▸ **Information supplied**:
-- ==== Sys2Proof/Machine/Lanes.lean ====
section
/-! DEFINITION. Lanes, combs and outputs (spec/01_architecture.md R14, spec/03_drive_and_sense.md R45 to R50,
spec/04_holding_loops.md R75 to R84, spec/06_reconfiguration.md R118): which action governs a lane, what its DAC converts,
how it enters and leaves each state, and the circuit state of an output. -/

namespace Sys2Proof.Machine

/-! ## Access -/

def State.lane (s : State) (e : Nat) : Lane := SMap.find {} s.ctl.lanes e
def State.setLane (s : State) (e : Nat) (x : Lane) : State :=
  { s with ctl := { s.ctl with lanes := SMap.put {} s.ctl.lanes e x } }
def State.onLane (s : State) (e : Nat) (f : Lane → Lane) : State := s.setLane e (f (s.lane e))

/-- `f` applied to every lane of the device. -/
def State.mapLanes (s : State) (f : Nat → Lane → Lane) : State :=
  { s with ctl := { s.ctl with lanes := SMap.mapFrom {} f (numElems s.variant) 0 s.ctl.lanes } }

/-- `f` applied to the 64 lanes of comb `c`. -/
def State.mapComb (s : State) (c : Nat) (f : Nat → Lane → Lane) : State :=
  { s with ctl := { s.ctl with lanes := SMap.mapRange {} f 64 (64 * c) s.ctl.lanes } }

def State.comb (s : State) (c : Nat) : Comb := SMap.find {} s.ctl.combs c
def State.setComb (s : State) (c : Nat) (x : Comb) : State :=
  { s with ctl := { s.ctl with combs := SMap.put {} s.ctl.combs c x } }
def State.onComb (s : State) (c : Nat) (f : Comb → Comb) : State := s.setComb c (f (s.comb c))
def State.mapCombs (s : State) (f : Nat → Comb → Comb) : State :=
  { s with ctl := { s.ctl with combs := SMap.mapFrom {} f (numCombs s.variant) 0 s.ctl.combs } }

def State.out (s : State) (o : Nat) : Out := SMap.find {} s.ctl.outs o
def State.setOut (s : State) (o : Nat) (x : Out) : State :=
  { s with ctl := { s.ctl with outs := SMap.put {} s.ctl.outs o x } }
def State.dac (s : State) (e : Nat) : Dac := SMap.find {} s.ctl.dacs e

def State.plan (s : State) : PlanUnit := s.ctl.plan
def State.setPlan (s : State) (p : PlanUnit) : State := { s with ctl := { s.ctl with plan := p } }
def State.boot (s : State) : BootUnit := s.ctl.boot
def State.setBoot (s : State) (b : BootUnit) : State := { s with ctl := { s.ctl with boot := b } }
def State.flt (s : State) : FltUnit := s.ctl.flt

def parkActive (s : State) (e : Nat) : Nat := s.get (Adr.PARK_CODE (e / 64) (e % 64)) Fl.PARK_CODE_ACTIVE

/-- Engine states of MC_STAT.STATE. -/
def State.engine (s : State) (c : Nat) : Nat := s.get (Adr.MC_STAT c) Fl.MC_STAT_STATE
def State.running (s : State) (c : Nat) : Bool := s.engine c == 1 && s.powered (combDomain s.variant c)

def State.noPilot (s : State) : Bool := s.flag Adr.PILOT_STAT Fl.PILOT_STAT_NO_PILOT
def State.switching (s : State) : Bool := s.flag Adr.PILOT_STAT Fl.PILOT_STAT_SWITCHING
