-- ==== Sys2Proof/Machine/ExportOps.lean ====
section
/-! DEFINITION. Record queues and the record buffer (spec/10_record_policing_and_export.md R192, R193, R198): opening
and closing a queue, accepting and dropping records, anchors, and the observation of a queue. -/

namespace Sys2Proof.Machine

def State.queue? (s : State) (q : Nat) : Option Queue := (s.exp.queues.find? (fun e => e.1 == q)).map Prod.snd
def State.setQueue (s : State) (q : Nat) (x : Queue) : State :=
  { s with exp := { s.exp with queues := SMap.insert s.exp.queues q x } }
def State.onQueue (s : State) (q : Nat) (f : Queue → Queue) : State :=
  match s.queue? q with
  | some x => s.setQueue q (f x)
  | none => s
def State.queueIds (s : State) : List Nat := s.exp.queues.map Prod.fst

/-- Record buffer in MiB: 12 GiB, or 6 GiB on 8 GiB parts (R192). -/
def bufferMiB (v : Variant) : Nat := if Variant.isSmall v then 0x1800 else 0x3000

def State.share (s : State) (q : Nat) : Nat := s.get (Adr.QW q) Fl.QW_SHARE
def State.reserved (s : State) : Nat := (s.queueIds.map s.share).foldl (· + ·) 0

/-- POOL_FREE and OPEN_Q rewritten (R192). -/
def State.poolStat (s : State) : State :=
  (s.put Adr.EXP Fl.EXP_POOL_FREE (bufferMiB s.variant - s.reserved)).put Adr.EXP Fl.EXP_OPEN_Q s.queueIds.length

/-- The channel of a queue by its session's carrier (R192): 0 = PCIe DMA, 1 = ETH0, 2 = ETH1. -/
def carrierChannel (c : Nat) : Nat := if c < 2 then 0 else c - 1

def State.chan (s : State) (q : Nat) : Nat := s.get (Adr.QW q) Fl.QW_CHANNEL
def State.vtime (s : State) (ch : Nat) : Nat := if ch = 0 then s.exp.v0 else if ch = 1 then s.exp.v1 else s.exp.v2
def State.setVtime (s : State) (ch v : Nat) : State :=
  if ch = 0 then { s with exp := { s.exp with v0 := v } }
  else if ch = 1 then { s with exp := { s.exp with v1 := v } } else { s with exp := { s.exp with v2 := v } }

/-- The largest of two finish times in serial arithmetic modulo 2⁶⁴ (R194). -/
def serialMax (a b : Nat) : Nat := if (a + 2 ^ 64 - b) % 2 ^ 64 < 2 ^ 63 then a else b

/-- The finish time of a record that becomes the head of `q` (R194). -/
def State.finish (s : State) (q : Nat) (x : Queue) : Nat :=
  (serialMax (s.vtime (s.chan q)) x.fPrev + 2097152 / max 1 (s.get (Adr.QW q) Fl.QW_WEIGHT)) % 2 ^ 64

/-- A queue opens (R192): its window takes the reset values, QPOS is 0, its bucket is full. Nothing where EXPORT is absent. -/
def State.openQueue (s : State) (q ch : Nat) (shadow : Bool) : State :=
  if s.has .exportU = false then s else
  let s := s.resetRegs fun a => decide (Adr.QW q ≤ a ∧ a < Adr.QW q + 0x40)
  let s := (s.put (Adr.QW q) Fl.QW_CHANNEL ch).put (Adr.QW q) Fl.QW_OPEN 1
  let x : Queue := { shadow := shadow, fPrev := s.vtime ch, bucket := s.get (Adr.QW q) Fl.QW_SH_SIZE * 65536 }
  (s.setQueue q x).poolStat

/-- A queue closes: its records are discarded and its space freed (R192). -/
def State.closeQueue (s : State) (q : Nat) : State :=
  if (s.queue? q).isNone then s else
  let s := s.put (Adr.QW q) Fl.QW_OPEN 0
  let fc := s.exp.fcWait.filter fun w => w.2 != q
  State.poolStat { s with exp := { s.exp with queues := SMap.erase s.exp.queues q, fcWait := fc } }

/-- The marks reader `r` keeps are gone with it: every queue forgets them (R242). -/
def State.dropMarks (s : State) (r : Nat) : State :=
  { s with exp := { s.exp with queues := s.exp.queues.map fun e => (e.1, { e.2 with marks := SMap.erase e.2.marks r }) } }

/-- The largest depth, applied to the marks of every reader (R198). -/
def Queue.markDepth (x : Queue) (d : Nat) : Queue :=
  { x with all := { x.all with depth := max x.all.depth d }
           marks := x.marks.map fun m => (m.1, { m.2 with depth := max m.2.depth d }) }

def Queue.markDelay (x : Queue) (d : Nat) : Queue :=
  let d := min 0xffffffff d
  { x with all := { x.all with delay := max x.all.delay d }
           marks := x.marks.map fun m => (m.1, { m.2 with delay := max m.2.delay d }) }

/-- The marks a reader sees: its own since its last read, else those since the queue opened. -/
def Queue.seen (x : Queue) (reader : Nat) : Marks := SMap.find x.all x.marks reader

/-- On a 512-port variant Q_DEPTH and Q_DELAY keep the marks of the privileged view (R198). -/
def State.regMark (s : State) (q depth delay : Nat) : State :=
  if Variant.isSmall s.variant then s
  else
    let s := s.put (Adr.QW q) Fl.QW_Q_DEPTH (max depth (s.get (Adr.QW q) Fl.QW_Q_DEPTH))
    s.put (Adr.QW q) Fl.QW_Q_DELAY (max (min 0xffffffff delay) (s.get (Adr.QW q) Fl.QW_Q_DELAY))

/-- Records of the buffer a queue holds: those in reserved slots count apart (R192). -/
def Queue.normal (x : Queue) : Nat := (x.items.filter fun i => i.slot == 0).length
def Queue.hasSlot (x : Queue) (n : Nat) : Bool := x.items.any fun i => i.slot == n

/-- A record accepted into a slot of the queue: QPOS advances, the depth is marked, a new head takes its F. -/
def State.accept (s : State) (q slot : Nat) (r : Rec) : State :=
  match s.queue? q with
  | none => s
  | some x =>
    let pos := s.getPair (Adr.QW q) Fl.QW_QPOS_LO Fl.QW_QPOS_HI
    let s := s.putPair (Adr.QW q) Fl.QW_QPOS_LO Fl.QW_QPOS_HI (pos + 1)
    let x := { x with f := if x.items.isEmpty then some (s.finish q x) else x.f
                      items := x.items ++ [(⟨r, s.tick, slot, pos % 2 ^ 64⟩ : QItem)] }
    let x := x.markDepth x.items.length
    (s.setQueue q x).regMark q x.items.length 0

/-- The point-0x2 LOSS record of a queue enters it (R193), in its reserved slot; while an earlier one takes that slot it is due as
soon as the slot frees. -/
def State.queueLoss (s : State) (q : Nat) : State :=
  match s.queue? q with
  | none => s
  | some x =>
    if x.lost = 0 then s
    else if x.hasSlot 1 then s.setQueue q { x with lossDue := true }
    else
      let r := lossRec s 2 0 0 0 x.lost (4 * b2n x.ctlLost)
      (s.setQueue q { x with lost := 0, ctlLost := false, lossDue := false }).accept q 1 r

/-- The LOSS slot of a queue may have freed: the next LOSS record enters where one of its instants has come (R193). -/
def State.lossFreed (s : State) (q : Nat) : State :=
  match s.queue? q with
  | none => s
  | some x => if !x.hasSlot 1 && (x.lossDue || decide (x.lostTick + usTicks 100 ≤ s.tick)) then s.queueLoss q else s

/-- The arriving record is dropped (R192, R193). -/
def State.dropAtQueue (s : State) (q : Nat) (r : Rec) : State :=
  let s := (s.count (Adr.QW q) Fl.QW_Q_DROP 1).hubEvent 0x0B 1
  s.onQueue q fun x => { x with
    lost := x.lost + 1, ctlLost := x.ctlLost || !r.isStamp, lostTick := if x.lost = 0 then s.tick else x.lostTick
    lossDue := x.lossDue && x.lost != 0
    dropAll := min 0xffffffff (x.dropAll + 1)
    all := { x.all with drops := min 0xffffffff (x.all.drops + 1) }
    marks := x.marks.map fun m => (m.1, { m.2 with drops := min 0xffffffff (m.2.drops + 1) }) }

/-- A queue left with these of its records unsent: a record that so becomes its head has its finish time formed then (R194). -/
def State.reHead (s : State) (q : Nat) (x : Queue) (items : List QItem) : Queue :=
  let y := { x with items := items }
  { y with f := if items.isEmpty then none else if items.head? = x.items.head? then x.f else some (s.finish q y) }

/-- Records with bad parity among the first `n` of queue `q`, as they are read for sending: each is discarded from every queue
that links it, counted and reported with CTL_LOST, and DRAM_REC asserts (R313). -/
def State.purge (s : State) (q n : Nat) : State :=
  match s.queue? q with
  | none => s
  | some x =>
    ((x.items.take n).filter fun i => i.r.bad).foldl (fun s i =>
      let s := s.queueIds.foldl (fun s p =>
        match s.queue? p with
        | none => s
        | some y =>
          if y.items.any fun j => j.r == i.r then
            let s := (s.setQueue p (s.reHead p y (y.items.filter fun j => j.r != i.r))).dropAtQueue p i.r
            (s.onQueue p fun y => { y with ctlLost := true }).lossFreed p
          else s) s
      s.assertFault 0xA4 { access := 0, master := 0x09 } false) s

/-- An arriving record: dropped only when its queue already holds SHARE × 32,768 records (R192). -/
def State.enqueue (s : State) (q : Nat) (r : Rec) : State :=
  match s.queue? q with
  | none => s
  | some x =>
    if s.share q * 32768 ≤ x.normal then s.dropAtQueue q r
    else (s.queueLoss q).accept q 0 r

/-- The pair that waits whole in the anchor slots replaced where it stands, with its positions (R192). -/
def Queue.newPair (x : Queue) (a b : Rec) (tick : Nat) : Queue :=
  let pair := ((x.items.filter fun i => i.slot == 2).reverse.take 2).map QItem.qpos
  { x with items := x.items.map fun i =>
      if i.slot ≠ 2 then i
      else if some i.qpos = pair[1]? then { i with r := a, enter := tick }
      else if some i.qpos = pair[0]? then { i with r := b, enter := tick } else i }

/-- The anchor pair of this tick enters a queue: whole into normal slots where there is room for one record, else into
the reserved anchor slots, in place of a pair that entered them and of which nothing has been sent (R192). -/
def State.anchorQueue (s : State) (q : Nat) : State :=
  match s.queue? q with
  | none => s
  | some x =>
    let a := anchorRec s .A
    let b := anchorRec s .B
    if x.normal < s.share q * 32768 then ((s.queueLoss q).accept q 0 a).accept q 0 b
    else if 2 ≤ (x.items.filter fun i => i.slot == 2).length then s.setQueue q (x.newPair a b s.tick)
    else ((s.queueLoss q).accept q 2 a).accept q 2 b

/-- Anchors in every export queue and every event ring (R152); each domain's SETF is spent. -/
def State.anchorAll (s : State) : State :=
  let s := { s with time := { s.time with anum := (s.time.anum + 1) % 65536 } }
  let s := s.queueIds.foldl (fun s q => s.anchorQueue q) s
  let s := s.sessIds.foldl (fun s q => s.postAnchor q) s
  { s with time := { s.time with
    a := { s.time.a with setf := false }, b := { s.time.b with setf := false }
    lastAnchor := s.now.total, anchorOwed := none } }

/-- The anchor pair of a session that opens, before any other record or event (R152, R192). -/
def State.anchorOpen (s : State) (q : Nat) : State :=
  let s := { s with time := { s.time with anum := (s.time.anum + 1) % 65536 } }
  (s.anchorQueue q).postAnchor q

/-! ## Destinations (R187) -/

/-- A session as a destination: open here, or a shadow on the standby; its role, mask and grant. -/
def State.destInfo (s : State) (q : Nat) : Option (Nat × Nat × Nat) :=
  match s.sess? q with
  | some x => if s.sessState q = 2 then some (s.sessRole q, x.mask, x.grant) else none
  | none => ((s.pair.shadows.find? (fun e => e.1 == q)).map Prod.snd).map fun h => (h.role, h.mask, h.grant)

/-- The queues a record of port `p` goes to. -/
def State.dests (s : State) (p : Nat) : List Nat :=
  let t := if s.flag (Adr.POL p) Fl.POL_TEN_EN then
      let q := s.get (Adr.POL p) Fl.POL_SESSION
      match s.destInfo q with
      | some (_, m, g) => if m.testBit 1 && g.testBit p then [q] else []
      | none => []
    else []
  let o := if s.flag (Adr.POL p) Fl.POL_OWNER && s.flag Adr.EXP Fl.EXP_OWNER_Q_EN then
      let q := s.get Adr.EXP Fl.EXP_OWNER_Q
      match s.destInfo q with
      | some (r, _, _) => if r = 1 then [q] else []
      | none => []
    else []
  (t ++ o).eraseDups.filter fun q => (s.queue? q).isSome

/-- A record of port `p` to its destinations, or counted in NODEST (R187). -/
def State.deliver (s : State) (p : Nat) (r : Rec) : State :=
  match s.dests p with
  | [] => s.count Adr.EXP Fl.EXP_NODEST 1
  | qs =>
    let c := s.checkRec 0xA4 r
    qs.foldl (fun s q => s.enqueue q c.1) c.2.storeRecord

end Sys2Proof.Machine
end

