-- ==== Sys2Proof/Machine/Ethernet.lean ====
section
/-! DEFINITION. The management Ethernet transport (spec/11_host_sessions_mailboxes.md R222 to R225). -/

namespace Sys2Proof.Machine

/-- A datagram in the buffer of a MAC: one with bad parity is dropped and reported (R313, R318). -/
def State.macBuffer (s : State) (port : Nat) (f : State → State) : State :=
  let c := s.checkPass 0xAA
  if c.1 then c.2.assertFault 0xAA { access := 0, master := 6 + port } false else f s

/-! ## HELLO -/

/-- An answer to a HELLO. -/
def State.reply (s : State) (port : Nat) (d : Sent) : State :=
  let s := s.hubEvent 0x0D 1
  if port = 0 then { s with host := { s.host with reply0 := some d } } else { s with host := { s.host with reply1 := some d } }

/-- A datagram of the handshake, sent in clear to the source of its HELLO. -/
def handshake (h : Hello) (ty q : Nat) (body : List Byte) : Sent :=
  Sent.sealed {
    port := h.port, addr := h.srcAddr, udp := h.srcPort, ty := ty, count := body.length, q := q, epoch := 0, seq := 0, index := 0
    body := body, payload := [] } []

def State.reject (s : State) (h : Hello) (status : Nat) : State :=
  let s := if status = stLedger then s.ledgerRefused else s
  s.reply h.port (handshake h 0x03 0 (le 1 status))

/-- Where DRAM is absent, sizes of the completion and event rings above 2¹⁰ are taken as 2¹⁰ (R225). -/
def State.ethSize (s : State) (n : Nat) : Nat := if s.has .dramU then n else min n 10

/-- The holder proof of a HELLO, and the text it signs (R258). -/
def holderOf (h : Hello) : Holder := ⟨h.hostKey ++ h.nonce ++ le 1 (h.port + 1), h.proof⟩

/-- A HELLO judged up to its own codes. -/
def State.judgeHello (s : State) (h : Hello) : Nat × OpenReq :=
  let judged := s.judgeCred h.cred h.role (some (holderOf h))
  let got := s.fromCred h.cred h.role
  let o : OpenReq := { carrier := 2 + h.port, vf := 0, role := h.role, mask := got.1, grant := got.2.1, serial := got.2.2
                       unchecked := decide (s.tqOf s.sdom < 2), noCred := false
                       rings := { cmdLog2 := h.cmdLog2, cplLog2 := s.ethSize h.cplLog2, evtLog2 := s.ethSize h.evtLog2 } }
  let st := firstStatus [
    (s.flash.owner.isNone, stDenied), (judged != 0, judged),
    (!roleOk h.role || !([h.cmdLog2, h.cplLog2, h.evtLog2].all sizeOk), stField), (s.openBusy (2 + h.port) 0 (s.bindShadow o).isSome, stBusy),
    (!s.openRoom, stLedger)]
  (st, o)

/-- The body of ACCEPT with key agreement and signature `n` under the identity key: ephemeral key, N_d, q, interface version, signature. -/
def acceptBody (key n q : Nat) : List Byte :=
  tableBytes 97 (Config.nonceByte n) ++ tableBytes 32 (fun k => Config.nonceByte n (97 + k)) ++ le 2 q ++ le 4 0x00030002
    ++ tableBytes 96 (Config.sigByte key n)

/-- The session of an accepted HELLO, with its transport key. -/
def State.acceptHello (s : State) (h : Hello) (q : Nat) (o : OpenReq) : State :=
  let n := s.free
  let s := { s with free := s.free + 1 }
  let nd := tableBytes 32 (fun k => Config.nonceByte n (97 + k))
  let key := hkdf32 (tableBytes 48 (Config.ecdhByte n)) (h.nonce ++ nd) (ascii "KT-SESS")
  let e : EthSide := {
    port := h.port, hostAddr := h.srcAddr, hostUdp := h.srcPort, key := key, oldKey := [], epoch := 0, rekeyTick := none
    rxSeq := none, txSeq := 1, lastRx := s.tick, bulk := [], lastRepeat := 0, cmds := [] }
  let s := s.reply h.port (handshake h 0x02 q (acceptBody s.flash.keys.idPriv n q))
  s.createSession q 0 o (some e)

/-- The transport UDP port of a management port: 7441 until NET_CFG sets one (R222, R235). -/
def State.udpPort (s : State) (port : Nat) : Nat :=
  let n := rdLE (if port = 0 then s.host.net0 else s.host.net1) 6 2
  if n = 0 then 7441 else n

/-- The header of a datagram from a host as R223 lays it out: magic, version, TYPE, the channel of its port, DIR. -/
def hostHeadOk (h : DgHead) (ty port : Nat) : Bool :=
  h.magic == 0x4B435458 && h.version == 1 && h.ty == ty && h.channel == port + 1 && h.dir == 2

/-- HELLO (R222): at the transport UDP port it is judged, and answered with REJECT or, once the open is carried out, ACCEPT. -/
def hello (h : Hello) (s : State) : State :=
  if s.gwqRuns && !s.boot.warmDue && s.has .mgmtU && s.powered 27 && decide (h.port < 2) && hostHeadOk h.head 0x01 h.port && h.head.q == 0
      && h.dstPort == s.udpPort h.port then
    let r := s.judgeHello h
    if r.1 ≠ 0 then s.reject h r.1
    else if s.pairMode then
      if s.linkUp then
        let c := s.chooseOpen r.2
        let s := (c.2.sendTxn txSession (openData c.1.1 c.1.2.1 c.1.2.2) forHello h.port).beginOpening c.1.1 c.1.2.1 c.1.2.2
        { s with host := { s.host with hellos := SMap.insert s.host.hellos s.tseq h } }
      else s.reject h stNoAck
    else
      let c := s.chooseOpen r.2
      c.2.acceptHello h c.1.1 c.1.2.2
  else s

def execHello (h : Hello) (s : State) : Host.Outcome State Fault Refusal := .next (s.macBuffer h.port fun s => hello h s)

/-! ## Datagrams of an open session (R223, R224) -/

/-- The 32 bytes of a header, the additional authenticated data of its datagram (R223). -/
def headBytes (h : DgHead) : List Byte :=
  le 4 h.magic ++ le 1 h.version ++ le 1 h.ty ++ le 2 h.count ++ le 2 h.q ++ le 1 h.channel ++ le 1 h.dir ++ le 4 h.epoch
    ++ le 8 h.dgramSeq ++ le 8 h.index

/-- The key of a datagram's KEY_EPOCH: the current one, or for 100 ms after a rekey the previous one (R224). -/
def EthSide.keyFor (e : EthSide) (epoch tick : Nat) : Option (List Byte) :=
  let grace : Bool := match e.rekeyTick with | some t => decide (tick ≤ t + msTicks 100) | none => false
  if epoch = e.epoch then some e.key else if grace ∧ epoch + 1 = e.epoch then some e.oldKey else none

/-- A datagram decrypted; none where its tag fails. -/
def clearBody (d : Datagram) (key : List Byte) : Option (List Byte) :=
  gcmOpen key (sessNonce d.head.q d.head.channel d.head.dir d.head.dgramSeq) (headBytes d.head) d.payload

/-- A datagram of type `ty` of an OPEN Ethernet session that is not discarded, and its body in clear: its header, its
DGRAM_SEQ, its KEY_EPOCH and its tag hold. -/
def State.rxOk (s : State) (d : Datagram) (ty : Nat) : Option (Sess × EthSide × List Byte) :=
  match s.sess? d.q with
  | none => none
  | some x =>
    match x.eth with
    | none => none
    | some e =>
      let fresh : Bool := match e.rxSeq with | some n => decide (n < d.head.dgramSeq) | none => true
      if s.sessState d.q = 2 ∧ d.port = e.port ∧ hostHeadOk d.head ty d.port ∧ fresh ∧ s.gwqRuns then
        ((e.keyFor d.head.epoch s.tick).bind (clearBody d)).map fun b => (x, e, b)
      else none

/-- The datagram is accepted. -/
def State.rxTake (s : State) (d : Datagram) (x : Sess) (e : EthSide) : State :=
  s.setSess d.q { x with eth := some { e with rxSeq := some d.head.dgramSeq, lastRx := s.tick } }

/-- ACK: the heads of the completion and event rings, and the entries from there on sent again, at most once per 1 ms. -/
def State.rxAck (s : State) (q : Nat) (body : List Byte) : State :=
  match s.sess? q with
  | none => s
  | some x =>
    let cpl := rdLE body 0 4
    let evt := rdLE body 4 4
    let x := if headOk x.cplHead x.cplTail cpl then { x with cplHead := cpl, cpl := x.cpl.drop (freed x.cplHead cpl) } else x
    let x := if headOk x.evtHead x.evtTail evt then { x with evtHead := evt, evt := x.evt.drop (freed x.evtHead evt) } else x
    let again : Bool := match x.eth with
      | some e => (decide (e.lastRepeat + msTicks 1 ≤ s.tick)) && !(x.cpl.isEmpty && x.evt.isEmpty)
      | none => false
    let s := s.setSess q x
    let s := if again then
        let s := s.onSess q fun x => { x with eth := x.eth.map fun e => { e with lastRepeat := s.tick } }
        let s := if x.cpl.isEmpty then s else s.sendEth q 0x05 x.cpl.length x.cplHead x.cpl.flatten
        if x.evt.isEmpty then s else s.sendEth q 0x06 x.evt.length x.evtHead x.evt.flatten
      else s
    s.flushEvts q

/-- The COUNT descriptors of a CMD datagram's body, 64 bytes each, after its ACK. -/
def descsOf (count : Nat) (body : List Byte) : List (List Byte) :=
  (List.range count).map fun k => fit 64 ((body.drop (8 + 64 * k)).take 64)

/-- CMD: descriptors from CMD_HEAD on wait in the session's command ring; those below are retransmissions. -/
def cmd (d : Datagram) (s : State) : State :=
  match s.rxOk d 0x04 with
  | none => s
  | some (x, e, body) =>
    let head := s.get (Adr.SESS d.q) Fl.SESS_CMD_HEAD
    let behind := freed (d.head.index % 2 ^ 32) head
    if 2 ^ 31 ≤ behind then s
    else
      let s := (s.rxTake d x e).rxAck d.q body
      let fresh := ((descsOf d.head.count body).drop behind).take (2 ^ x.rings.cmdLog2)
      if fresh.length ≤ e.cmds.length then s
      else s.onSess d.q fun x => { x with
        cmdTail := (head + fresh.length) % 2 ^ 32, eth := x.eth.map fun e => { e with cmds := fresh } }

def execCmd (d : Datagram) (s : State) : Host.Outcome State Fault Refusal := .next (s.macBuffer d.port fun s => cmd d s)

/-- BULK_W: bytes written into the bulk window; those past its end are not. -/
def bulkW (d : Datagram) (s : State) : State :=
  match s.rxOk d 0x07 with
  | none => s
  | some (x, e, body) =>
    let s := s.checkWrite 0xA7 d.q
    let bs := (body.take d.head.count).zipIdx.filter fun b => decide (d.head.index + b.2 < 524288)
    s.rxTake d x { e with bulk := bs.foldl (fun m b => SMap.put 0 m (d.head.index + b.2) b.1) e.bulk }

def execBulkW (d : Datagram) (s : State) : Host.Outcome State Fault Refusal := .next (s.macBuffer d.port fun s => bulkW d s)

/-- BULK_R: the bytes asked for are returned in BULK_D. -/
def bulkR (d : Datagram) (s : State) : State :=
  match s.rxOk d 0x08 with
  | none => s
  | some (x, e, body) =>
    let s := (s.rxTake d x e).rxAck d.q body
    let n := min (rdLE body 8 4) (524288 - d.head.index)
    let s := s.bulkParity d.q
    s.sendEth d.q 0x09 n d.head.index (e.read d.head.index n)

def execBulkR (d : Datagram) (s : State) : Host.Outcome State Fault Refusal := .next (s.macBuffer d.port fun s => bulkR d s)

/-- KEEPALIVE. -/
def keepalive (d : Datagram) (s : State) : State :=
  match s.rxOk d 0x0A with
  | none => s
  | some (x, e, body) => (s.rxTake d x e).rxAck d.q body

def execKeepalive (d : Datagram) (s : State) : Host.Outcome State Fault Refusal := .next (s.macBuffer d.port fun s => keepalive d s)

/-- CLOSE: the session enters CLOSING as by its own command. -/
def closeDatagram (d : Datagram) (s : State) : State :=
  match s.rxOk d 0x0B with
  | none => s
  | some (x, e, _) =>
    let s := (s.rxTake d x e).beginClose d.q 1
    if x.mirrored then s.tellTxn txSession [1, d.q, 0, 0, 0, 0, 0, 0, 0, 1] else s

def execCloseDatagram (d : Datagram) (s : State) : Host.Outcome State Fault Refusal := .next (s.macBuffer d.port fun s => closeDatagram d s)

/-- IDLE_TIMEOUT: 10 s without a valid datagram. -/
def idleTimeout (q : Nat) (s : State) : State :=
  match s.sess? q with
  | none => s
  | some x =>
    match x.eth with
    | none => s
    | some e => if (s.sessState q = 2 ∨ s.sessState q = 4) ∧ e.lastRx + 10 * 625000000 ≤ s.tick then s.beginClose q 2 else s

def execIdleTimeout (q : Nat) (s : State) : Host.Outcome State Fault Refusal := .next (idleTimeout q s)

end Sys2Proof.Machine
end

▸ **Problem requirements**: Search the entries for the word "isEmpty". Copy each line where it appears.

▸ **Response to the task**:
    let x := { x with f := if x.items.isEmpty then some (s.finish q x) else x.f
  { y with f := if items.isEmpty then none else if items.head? = x.items.head? then x.f else some (s.finish q y) }
      | some e => (decide (e.lastRepeat + msTicks 1 ≤ s.tick)) && !(x.cpl.isEmpty && x.evt.isEmpty)
        let s := if x.cpl.isEmpty then s else s.sendEth q 0x05 x.cpl.length x.cplHead x.cpl.flatten
        if x.evt.isEmpty then s else s.sendEth q 0x06 x.evt.length x.evtHead x.evt.flatten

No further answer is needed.